# corner notch cut



## kpham123 (Jun 22, 2011)

Hello, I'm new to woodworking but I will be tackling this bench for my eagle scout project. However the plans call for a tricky square cut out of a large 4x6. This seems too big for a circular saw. Everything seems fine to me but how does one cut out this odd square from the corner? (perhaps you should see the pdf plan)

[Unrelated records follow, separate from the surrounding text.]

-- ==== Sys2Proof/Laws/State.lean ====
section
/-! SUPPORT. One lemma per field per named update of the state, each true by rfl, and the reads of registers after an update. -/

namespace Sys2Proof.Machine

/-! ## setReg -/

@[simp] theorem setReg_cfg (s : State) (r : Reg) (ws : List (Option Word)) : (s.setReg r ws).cfg = s.cfg := rfl
@[simp] theorem setReg_regs (s : State) (r : Reg) (ws : List (Option Word)) : (s.setReg r ws).regs = s.regs.set r.toNat ws r.isLt := rfl
@[simp] theorem setReg_data (s : State) (r : Reg) (ws : List (Option Word)) : (s.setReg r ws).data = s.data := rfl
@[simp] theorem setReg_ov (s : State) (r : Reg) (ws : List (Option Word)) : (s.setReg r ws).ov = s.ov := rfl
@[simp] theorem setReg_nil (s : State) (r : Reg) (ws : List (Option Word)) : (s.setReg r ws).nil = s.nil := rfl
@[simp] theorem setReg_fault (s : State) (r : Reg) (ws : List (Option Word)) : (s.setReg r ws).fault = s.fault := rfl
@[simp] theorem setReg_cause (s : State) (r : Reg) (ws : List (Option Word)) : (s.setReg r ws).cause = s.cause := rfl
@[simp] theorem setReg_fcmd (s : State) (r : Reg) (ws : List (Option Word)) : (s.setReg r ws).fcmd = s.fcmd := rfl
@[simp] theorem setReg_seqOpen (s : State) (r : Reg) (ws : List (Option Word)) : (s.setReg r ws).seqOpen = s.seqOpen := rfl
@[simp] theorem setReg_seqRd (s : State) (r : Reg) (ws : List (Option Word)) : (s.setReg r ws).seqRd = s.seqRd := rfl
@[simp] theorem setReg_seqTS (s : State) (r : Reg) (ws : List (Option Word)) : (s.setReg r ws).seqTS = s.seqTS := rfl
@[simp] theorem setReg_seqSS (s : State) (r : Reg) (ws : List (Option Word)) : (s.setReg r ws).seqSS = s.seqSS := rfl
@[simp] theorem setReg_seqBuf (s : State) (r : Reg) (ws : List (Option Word)) : (s.setReg r ws).seqBuf = s.seqBuf := rfl
@[simp] theorem setReg_hostIn (s : State) (r : Reg) (ws : List (Option Word)) : (s.setReg r ws).hostIn = s.hostIn := rfl
@[simp] theorem setReg_hostOut (s : State) (r : Reg) (ws : List (Option Word)) : (s.setReg r ws).hostOut = s.hostOut := rfl
@[simp] theorem setReg_draws (s : State) (r : Reg) (ws : List (Option Word)) : (s.setReg r ws).draws = s.draws := rfl

/-! ## writeWord -/

@[simp] theorem writeWord_cfg (s : State) (r : Reg) (k : Nat) (w : Word) : (s.writeWord r k w).cfg = s.cfg := rfl
@[simp] theorem writeWord_data (s : State) (r : Reg) (k : Nat) (w : Word) : (s.writeWord r k w).data = s.data := rfl
@[simp] theorem writeWord_ov (s : State) (r : Reg) (k : Nat) (w : Word) : (s.writeWord r k w).ov = s.ov := rfl
@[simp] theorem writeWord_nil (s : State) (r : Reg) (k : Nat) (w : Word) : (s.writeWord r k w).nil = s.nil := rfl
@[simp] theorem writeWord_fault (s : State) (r : Reg) (k : Nat) (w : Word) : (s.writeWord r k w).fault = s.fault := rfl
@[simp] theorem writeWord_cause (s : State) (r : Reg) (k : Nat) (w : Word) : (s.writeWord r k w).cause = s.cause := rfl
@[simp] theorem writeWord_fcmd (s : State) (r : Reg) (k : Nat) (w : Word) : (s.writeWord r k w).fcmd = s.fcmd := rfl
@[simp] theorem writeWord_seqOpen (s : State) (r : Reg) (k : Nat) (w : Word) : (s.writeWord r k w).seqOpen = s.seqOpen := rfl
@[simp] theorem writeWord_seqRd (s : State) (r : Reg) (k : Nat) (w : Word) : (s.writeWord r k w).seqRd = s.seqRd := rfl
@[simp] theorem writeWord_seqTS (s : State) (r : Reg) (k : Nat) (w : Word) : (s.writeWord r k w).seqTS = s.seqTS := rfl
@[simp] theorem writeWord_seqSS (s : State) (r : Reg) (k : Nat) (w : Word) : (s.writeWord r k w).seqSS = s.seqSS := rfl
@[simp] theorem writeWord_seqBuf (s : State) (r : Reg) (k : Nat) (w : Word) : (s.writeWord r k w).seqBuf = s.seqBuf := rfl
@[simp] theorem writeWord_hostIn (s : State) (r : Reg) (k : Nat) (w : Word) : (s.writeWord r k w).hostIn = s.hostIn := rfl
@[simp] theorem writeWord_hostOut (s : State) (r : Reg) (k : Nat) (w : Word) : (s.writeWord r k w).hostOut = s.hostOut := rfl
@[simp] theorem writeWord_draws (s : State) (r : Reg) (k : Nat) (w : Word) : (s.writeWord r k w).draws = s.draws := rfl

http://www.calredwood.org/pdf/Projects/Mendocino+Bench.pdf
To clarify the armrest is supposed to fit into the standing 4x4 like a puzzle piece
see circular inset on page 2 for the armrest

Thanks, Kevin


----------



## mdntrdr (Dec 22, 2009)

I would cut to max. depth with a circ. saw, finish with a reciprocating saw or handsaw. :smile:


----------



## Big Dave (Sep 16, 2006)

mdntrdr said:


> I would cut to max. depth with a circ. saw, finish with a reciprocating saw or handsaw. :smile:


I agree. The only thing I would add is you might need to clean it up with a chisel.


----------



## verdesardog (Apr 2, 2011)

jig saw should do the trick nicely


----------



## mveach (Jul 3, 2010)

A hand saw and a little patience to start and keep it square.


----------



## cabinetman (Jul 5, 2007)

mdntrdr said:


> I would cut to max. depth with a circ. saw, finish with a reciprocating saw or handsaw. :smile:


I would get most of the cut with the TS, or a RAS, and finish with a handsaw.












 







.


----------



## Hammer1 (Aug 1, 2010)

There have been a few times when contractors have come to me wringing their hands, stumped about how to cut something. I've actually made some pretty good money solving their problems. Made $1000 in a couple hours one time because I knew how to use a handsaw. They couldn't figure it out without plugging something in, LOL.

Hammer, laughing all the way to the bank!


----------



## tcleve4911 (Dec 16, 2006)

I agree with Hammer.
Hand saws are becoming a lost art it seems.

However if you HAVE to plug something in, I use my 8-1/4" Makita circular saw for these cuts. 
Full stop depth cuts just past 1/2 way thru a 6x6

Your 12" compound slide miter works, too.


----------